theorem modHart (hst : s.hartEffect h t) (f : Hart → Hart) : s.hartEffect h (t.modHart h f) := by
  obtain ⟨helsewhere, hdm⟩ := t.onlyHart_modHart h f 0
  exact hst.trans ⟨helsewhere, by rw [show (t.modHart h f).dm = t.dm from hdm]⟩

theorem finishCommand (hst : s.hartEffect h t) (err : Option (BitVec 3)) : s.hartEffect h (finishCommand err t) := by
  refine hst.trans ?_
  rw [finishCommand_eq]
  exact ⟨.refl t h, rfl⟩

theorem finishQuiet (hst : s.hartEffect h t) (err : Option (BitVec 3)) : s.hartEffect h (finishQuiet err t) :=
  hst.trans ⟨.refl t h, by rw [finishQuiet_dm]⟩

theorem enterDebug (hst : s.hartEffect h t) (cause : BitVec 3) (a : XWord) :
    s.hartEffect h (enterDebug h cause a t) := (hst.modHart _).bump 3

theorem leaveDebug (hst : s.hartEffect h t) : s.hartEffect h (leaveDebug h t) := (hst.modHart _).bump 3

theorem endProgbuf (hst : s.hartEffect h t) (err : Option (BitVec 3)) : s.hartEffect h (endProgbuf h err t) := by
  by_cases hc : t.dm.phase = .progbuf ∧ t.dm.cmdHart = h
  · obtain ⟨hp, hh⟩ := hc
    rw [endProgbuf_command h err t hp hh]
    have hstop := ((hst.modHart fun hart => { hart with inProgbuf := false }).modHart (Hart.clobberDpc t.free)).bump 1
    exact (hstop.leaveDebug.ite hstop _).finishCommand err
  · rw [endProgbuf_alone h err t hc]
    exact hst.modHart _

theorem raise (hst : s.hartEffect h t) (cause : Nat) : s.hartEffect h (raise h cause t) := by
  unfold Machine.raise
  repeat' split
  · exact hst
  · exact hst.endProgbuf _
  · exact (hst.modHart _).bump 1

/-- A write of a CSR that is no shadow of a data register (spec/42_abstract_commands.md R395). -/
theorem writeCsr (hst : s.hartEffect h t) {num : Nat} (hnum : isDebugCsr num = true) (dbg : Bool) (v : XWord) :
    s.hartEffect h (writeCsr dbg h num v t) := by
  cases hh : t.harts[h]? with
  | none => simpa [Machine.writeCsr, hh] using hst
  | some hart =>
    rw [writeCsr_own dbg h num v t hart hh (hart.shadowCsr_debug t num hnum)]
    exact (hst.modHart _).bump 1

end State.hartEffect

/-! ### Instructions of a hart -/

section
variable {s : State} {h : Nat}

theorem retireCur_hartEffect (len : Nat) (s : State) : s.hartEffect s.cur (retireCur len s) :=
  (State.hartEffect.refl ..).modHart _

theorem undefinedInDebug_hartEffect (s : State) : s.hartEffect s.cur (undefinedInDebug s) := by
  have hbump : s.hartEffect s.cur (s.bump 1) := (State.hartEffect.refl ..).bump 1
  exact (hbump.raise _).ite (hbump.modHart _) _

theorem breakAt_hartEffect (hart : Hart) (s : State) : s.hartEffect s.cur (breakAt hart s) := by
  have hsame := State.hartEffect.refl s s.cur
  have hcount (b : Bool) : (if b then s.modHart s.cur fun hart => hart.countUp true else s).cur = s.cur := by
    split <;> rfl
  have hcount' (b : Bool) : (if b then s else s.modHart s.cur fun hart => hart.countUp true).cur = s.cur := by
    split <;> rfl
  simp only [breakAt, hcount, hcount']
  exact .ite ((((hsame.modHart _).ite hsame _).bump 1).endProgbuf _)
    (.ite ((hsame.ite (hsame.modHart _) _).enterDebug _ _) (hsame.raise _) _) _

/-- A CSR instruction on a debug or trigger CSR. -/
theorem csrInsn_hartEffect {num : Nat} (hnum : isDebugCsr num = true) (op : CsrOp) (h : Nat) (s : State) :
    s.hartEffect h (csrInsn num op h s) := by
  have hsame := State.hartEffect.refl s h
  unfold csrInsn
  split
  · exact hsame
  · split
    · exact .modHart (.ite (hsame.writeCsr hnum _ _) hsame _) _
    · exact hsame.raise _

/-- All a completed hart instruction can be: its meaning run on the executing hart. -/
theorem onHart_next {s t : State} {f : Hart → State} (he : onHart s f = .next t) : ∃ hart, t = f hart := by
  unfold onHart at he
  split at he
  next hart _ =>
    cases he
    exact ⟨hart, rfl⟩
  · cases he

---

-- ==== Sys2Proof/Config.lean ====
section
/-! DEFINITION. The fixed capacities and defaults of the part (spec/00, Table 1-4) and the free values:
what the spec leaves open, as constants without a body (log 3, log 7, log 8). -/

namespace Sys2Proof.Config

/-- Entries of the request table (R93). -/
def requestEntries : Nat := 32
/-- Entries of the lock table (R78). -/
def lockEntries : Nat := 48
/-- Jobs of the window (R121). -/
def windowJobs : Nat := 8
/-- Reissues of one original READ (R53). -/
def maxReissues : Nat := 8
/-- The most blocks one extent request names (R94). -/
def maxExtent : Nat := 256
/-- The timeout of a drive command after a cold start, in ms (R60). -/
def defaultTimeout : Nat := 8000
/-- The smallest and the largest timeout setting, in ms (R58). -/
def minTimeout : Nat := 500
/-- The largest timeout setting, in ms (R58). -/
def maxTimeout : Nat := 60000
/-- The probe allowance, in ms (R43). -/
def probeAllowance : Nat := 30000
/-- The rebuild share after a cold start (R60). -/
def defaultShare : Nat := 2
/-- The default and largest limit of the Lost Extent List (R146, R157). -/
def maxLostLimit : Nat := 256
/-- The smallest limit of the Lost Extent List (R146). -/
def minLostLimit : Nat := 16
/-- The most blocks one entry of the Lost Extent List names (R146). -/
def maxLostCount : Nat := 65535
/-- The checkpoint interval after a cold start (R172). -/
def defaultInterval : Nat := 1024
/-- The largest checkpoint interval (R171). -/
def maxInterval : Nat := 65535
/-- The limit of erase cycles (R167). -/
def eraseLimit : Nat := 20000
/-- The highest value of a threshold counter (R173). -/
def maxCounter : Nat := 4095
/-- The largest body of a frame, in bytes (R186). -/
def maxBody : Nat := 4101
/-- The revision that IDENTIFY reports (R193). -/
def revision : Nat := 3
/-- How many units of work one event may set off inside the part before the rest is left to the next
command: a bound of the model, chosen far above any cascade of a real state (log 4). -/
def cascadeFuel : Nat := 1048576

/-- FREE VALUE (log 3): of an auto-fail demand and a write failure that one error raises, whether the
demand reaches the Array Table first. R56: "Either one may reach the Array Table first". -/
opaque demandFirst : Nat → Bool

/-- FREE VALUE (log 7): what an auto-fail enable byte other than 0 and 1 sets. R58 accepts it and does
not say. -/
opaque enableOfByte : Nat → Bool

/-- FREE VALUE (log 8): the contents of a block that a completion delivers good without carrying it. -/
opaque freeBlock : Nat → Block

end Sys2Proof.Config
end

* **Aim of the task**
Using the entries above, repeat only the lines from the one containing "READ (R53). -/" through the one containing "bytes (R186). -/", end lines included.

* **Answer section**
/-- Reissues of one original READ (R53). -/
def maxReissues : Nat := 8
/-- The most blocks one extent request names (R94). -/
def maxExtent : Nat := 256
/-- The timeout of a drive command after a cold start, in ms (R60). -/
def defaultTimeout : Nat := 8000
/-- The smallest and the largest timeout setting, in ms (R58). -/
def minTimeout : Nat := 500
/-- The largest timeout setting, in ms (R58). -/
def maxTimeout : Nat := 60000
/-- The probe allowance, in ms (R43). -/
def probeAllowance : Nat := 30000
/-- The rebuild share after a cold start (R60). -/
def defaultShare : Nat := 2
/-- The default and largest limit of the Lost Extent List (R146, R157). -/
def maxLostLimit : Nat := 256
/-- The smallest limit of the Lost Extent List (R146). -/
def minLostLimit : Nat := 16
/-- The most blocks one entry of the Lost Extent List names (R146). -/
def maxLostCount : Nat := 65535
/-- The checkpoint interval after a cold start (R172). -/
def defaultInterval : Nat := 1024
/-- The largest checkpoint interval (R171). -/
def maxInterval : Nat := 65535
/-- The limit of erase cycles (R167). -/
def eraseLimit : Nat := 20000
/-- The highest value of a threshold counter (R173). -/
def maxCounter : Nat := 4095
/-- The largest body of a frame, in bytes (R186). -/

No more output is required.